WORK ORDER
From the data below, copy exactly the lines that lie between the one holding "(s.withPar p).osc = s.osc := rfl" and the one holding "(s.withPar p).store = s.store := rfl", including both, and nothing more.

================

-- ==== Sys2Proof/Laws/State.lean ====
section
/-! SUPPORT. One lemma per field per named update of `State`, so that no proof unfolds an update. -/

namespace Sys2Proof.Machine.Laws

@[simp] theorem withPar_par (s : State) (p : PendingParams) : (s.withPar p).par = p := rfl
@[simp] theorem withPar_snap (s : State) (p : PendingParams) : (s.withPar p).snap = s.snap := rfl
@[simp] theorem withPar_osc (s : State) (p : PendingParams) : (s.withPar p).osc = s.osc := rfl
@[simp] theorem withPar_pink (s : State) (p : PendingParams) : (s.withPar p).pink = s.pink := rfl
@[simp] theorem withPar_flt (s : State) (p : PendingParams) : (s.withPar p).flt = s.flt := rfl
@[simp] theorem withPar_fifo (s : State) (p : PendingParams) : (s.withPar p).fifo = s.fifo := rfl
@[simp] theorem withPar_store (s : State) (p : PendingParams) : (s.withPar p).store = s.store := rfl
@[simp] theorem withPar_spa (s : State) (p : PendingParams) : (s.withPar p).spa = s.spa := rfl
@[simp] theorem withPar_out (s : State) (p : PendingParams) : (s.withPar p).out = s.out := rfl
@[simp] theorem withPar_port (s : State) (p : PendingParams) : (s.withPar p).port = s.port := rfl
@[simp] theorem withPar_whiteDraws (s : State) (p : PendingParams) : (s.withPar p).whiteDraws = s.whiteDraws := rfl
@[simp] theorem withPar_clockDraws (s : State) (p : PendingParams) : (s.withPar p).clockDraws = s.clockDraws := rfl

@[simp] theorem withSnap_par (s : State) (p : Params) : (s.withSnap p).par = s.par := rfl
@[simp] theorem withSnap_snap (s : State) (p : Params) : (s.withSnap p).snap = some p := rfl
@[simp] theorem withSnap_osc (s : State) (p : Params) : (s.withSnap p).osc = s.osc := rfl
@[simp] theorem withSnap_pink (s : State) (p : Params) : (s.withSnap p).pink = s.pink := rfl
@[simp] theorem withSnap_flt (s : State) (p : Params) : (s.withSnap p).flt = s.flt := rfl
@[simp] theorem withSnap_fifo (s : State) (p : Params) : (s.withSnap p).fifo = s.fifo := rfl
@[simp] theorem withSnap_store (s : State) (p : Params) : (s.withSnap p).store = s.store := rfl
@[simp] theorem withSnap_spa (s : State) (p : Params) : (s.withSnap p).spa = s.spa := rfl
@[simp] theorem withSnap_out (s : State) (p : Params) : (s.withSnap p).out = s.out := rfl
@[simp] theorem withSnap_port (s : State) (p : Params) : (s.withSnap p).port = s.port := rfl
@[simp] theorem withSnap_whiteDraws (s : State) (p : Params) : (s.withSnap p).whiteDraws = s.whiteDraws := rfl
@[simp] theorem withSnap_clockDraws (s : State) (p : Params) : (s.withSnap p).clockDraws = s.clockDraws := rfl

@[simp] theorem withOsc_par (s : State) (o : OscState) : (s.withOsc o).par = s.par := rfl
@[simp] theorem withOsc_snap (s : State) (o : OscState) : (s.withOsc o).snap = s.snap := rfl
@[simp] theorem withOsc_osc (s : State) (o : OscState) : (s.withOsc o).osc = o := rfl
@[simp] theorem withOsc_pink (s : State) (o : OscState) : (s.withOsc o).pink = s.pink := rfl
@[simp] theorem withOsc_flt (s : State) (o : OscState) : (s.withOsc o).flt = s.flt := rfl
@[simp] theorem withOsc_fifo (s : State) (o : OscState) : (s.withOsc o).fifo = s.fifo := rfl
@[simp] theorem withOsc_store (s : State) (o : OscState) : (s.withOsc o).store = s.store := rfl
@[simp] theorem withOsc_spa (s : State) (o : OscState) : (s.withOsc o).spa = s.spa := rfl
@[simp] theorem withOsc_out (s : State) (o : OscState) : (s.withOsc o).out = s.out := rfl
@[simp] theorem withOsc_port (s : State) (o : OscState) : (s.withOsc o).port = s.port := rfl
@[simp] theorem withOsc_whiteDraws (s : State) (o : OscState) : (s.withOsc o).whiteDraws = s.whiteDraws := rfl
@[simp] theorem withOsc_clockDraws (s : State) (o : OscState) : (s.withOsc o).clockDraws = s.clockDraws := rfl

@[simp] theorem withPink_par (s : State) (m : Memory RNum) : (s.withPink m).par = s.par := rfl
@[simp] theorem withPink_snap (s : State) (m : Memory RNum) : (s.withPink m).snap = s.snap := rfl
@[simp] theorem withPink_osc (s : State) (m : Memory RNum) : (s.withPink m).osc = s.osc := rfl
@[simp] theorem withPink_pink (s : State) (m : Memory RNum) : (s.withPink m).pink = m := rfl
@[simp] theorem withPink_flt (s : State) (m : Memory RNum) : (s.withPink m).flt = s.flt := rfl
@[simp] theorem withPink_fifo (s : State) (m : Memory RNum) : (s.withPink m).fifo = s.fifo := rfl
@[simp] theorem withPink_store (s : State) (m : Memory RNum) : (s.withPink m).store = s.store := rfl
@[simp] theorem withPink_spa (s : State) (m : Memory RNum) : (s.withPink m).spa = s.spa := rfl
@[simp] theorem withPink_out (s : State) (m : Memory RNum) : (s.withPink m).out = s.out := rfl
@[simp] theorem withPink_port (s : State) (m : Memory RNum) : (s.withPink m).port = s.port := rfl
@[simp] theorem withPink_whiteDraws (s : State) (m : Memory RNum) : (s.withPink m).whiteDraws = s.whiteDraws := rfl
@[simp] theorem withPink_clockDraws (s : State) (m : Memory RNum) : (s.withPink m).clockDraws = s.clockDraws := rfl

@[simp] theorem withFlt_par (s : State) (f : FltState) : (s.withFlt f).par = s.par := rfl
@[simp] theorem withFlt_snap (s : State) (f : FltState) : (s.withFlt f).snap = s.snap := rfl
@[simp] theorem withFlt_osc (s : State) (f : FltState) : (s.withFlt f).osc = s.osc := rfl
@[simp] theorem withFlt_pink (s : State) (f : FltState) : (s.withFlt f).pink = s.pink := rfl
@[simp] theorem withFlt_flt (s : State) (f : FltState) : (s.withFlt f).flt = f := rfl
@[simp] theorem withFlt_fifo (s : State) (f : FltState) : (s.withFlt f).fifo = s.fifo := rfl
@[simp] theorem withFlt_store (s : State) (f : FltState) : (s.withFlt f).store = s.store := rfl
@[simp] theorem withFlt_spa (s : State) (f : FltState) : (s.withFlt f).spa = s.spa := rfl
@[simp] theorem withFlt_out (s : State) (f : FltState) : (s.withFlt f).out = s.out := rfl
@[simp] theorem withFlt_port (s : State) (f : FltState) : (s.withFlt f).port = s.port := rfl
@[simp] theorem withFlt_whiteDraws (s : State) (f : FltState) : (s.withFlt f).whiteDraws = s.whiteDraws := rfl
@[simp] theorem withFlt_clockDraws (s : State) (f : FltState) : (s.withFlt f).clockDraws = s.clockDraws := rfl

@[simp] theorem withFifo_par (s : State) (q : FifoState) : (s.withFifo q).par = s.par := rfl
@[simp] theorem withFifo_snap (s : State) (q : FifoState) : (s.withFifo q).snap = s.snap := rfl
@[simp] theorem withFifo_osc (s : State) (q : FifoState) : (s.withFifo q).osc = s.osc := rfl
@[simp] theorem withFifo_pink (s : State) (q : FifoState) : (s.withFifo q).pink = s.pink := rfl
@[simp] theorem withFifo_flt (s : State) (q : FifoState) : (s.withFifo q).flt = s.flt := rfl
@[simp] theorem withFifo_fifo (s : State) (q : FifoState) : (s.withFifo q).fifo = q := rfl
@[simp] theorem withFifo_store (s : State) (q : FifoState) : (s.withFifo q).store = s.store := rfl
@[simp] theorem withFifo_spa (s : State) (q : FifoState) : (s.withFifo q).spa = s.spa := rfl
@[simp] theorem withFifo_out (s : State) (q : FifoState) : (s.withFifo q).out = s.out := rfl
@[simp] theorem withFifo_port (s : State) (q : FifoState) : (s.withFifo q).port = s.port := rfl
@[simp] theorem withFifo_whiteDraws (s : State) (q : FifoState) : (s.withFifo q).whiteDraws = s.whiteDraws := rfl
@[simp] theorem withFifo_clockDraws (s : State) (q : FifoState) : (s.withFifo q).clockDraws = s.clockDraws := rfl

@[simp] theorem withStore_par (s : State) (m : Memory Frame) : (s.withStore m).par = s.par := rfl
@[simp] theorem withStore_snap (s : State) (m : Memory Frame) : (s.withStore m).snap = s.snap := rfl
@[simp] theorem withStore_osc (s : State) (m : Memory Frame) : (s.withStore m).osc = s.osc := rfl
@[simp] theorem withStore_pink (s : State) (m : Memory Frame) : (s.withStore m).pink = s.pink := rfl
@[simp] theorem withStore_flt (s : State) (m : Memory Frame) : (s.withStore m).flt = s.flt := rfl
@[simp] theorem withStore_fifo (s : State) (m : Memory Frame) : (s.withStore m).fifo = s.fifo := rfl
@[simp] theorem withStore_store (s : State) (m : Memory Frame) : (s.withStore m).store = m := rfl
@[simp] theorem withStore_spa (s : State) (m : Memory Frame) : (s.withStore m).spa = s.spa := rfl
@[simp] theorem withStore_out (s : State) (m : Memory Frame) : (s.withStore m).out = s.out := rfl
@[simp] theorem withStore_port (s : State) (m : Memory Frame) : (s.withStore m).port = s.port := rfl
@[simp] theorem withStore_whiteDraws (s : State) (m : Memory Frame) : (s.withStore m).whiteDraws = s.whiteDraws := rfl
@[simp] theorem withStore_clockDraws (s : State) (m : Memory Frame) : (s.withStore m).clockDraws = s.clockDraws := rfl

@[simp] theorem withSpa_par (s : State) (a : Analyzer) : (s.withSpa a).par = s.par := rfl
@[simp] theorem withSpa_snap (s : State) (a : Analyzer) : (s.withSpa a).snap = s.snap := rfl
@[simp] theorem withSpa_osc (s : State) (a : Analyzer) : (s.withSpa a).osc = s.osc := rfl
@[simp] theorem withSpa_pink (s : State) (a : Analyzer) : (s.withSpa a).pink = s.pink := rfl
@[simp] theorem withSpa_flt (s : State) (a : Analyzer) : (s.withSpa a).flt = s.flt := rfl
@[simp] theorem withSpa_fifo (s : State) (a : Analyzer) : (s.withSpa a).fifo = s.fifo := rfl
@[simp] theorem withSpa_store (s : State) (a : Analyzer) : (s.withSpa a).store = s.store := rfl
@[simp] theorem withSpa_spa (s : State) (a : Analyzer) : (s.withSpa a).spa = a := rfl
@[simp] theorem withSpa_out (s : State) (a : Analyzer) : (s.withSpa a).out = s.out := rfl
@[simp] theorem withSpa_port (s : State) (a : Analyzer) : (s.withSpa a).port = s.port := rfl
@[simp] theorem withSpa_whiteDraws (s : State) (a : Analyzer) : (s.withSpa a).whiteDraws = s.whiteDraws := rfl
@[simp] theorem withSpa_clockDraws (s : State) (a : Analyzer) : (s.withSpa a).clockDraws = s.clockDraws := rfl

@[simp] theorem withOut_par (s : State) (o : Output) : (s.withOut o).par = s.par := rfl
@[simp] theorem withOut_snap (s : State) (o : Output) : (s.withOut o).snap = s.snap := rfl
@[simp] theorem withOut_osc (s : State) (o : Output) : (s.withOut o).osc = s.osc := rfl
@[simp] theorem withOut_pink (s : State) (o : Output) : (s.withOut o).pink = s.pink := rfl
@[simp] theorem withOut_flt (s : State) (o : Output) : (s.withOut o).flt = s.flt := rfl
@[simp] theorem withOut_fifo (s : State) (o : Output) : (s.withOut o).fifo = s.fifo := rfl
@[simp] theorem withOut_store (s : State) (o : Output) : (s.withOut o).store = s.store := rfl
@[simp] theorem withOut_spa (s : State) (o : Output) : (s.withOut o).spa = s.spa := rfl
@[simp] theorem withOut_out (s : State) (o : Output) : (s.withOut o).out = o := rfl
@[simp] theorem withOut_port (s : State) (o : Output) : (s.withOut o).port = s.port := rfl
@[simp] theorem withOut_whiteDraws (s : State) (o : Output) : (s.withOut o).whiteDraws = s.whiteDraws := rfl
@[simp] theorem withOut_clockDraws (s : State) (o : Output) : (s.withOut o).clockDraws = s.clockDraws := rfl

@[simp] theorem withPort_par (s : State) (rs : List Request) : (s.withPort rs).par = s.par := rfl
@[simp] theorem withPort_snap (s : State) (rs : List Request) : (s.withPort rs).snap = s.snap := rfl
@[simp] theorem withPort_osc (s : State) (rs : List Request) : (s.withPort rs).osc = s.osc := rfl
@[simp] theorem withPort_pink (s : State) (rs : List Request) : (s.withPort rs).pink = s.pink := rfl
@[simp] theorem withPort_flt (s : State) (rs : List Request) : (s.withPort rs).flt = s.flt := rfl
@[simp] theorem withPort_fifo (s : State) (rs : List Request) : (s.withPort rs).fifo = s.fifo := rfl
@[simp] theorem withPort_store (s : State) (rs : List Request) : (s.withPort rs).store = s.store := rfl
@[simp] theorem withPort_spa (s : State) (rs : List Request) : (s.withPort rs).spa = s.spa := rfl
@[simp] theorem withPort_out (s : State) (rs : List Request) : (s.withPort rs).out = s.out := rfl
@[simp] theorem withPort_port (s : State) (rs : List Request) : (s.withPort rs).port = rs := rfl
@[simp] theorem withPort_whiteDraws (s : State) (rs : List Request) : (s.withPort rs).whiteDraws = s.whiteDraws := rfl
@[simp] theorem withPort_clockDraws (s : State) (rs : List Request) : (s.withPort rs).clockDraws = s.clockDraws := rfl

@[simp] theorem countWhite_par (s : State) : s.countWhite.par = s.par := rfl
@[simp] theorem countWhite_snap (s : State) : s.countWhite.snap = s.snap := rfl
@[simp] theorem countWhite_osc (s : State) : s.countWhite.osc = s.osc := rfl
@[simp] theorem countWhite_pink (s : State) : s.countWhite.pink = s.pink := rfl
@[simp] theorem countWhite_flt (s : State) : s.countWhite.flt = s.flt := rfl
@[simp] theorem countWhite_fifo (s : State) : s.countWhite.fifo = s.fifo := rfl
@[simp] theorem countWhite_store (s : State) : s.countWhite.store = s.store := rfl
@[simp] theorem countWhite_spa (s : State) : s.countWhite.spa = s.spa := rfl
@[simp] theorem countWhite_out (s : State) : s.countWhite.out = s.out := rfl
@[simp] theorem countWhite_port (s : State) : s.countWhite.port = s.port := rfl
@[simp] theorem countWhite_whiteDraws (s : State) : s.countWhite.whiteDraws = s.whiteDraws + 1 := rfl
@[simp] theorem countWhite_clockDraws (s : State) : s.countWhite.clockDraws = s.clockDraws := rfl

@[simp] theorem countClock_par (s : State) : s.countClock.par = s.par := rfl
@[simp] theorem countClock_snap (s : State) : s.countClock.snap = s.snap := rfl
@[simp] theorem countClock_osc (s : State) : s.countClock.osc = s.osc := rfl
@[simp] theorem countClock_pink (s : State) : s.countClock.pink = s.pink := rfl
@[simp] theorem countClock_flt (s : State) : s.countClock.flt = s.flt := rfl
@[simp] theorem countClock_fifo (s : State) : s.countClock.fifo = s.fifo := rfl
@[simp] theorem countClock_store (s : State) : s.countClock.store = s.store := rfl
@[simp] theorem countClock_spa (s : State) : s.countClock.spa = s.spa := rfl
@[simp] theorem countClock_out (s : State) : s.countClock.out = s.out := rfl
@[simp] theorem countClock_port (s : State) : s.countClock.port = s.port := rfl
@[simp] theorem countClock_whiteDraws (s : State) : s.countClock.whiteDraws = s.whiteDraws := rfl
@[simp] theorem countClock_clockDraws (s : State) : s.countClock.clockDraws = s.clockDraws + 1 := rfl

end Sys2Proof.Machine.Laws
end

================

RESPONSE TO THE EXERCISE
@[simp] theorem withPar_osc (s : State) (p : PendingParams) : (s.withPar p).osc = s.osc := rfl
@[simp] theorem withPar_pink (s : State) (p : PendingParams) : (s.withPar p).pink = s.pink := rfl
@[simp] theorem withPar_flt (s : State) (p : PendingParams) : (s.withPar p).flt = s.flt := rfl
@[simp] theorem withPar_fifo (s : State) (p : PendingParams) : (s.withPar p).fifo = s.fifo := rfl
@[simp] theorem withPar_store (s : State) (p : PendingParams) : (s.withPar p).store = s.store := rfl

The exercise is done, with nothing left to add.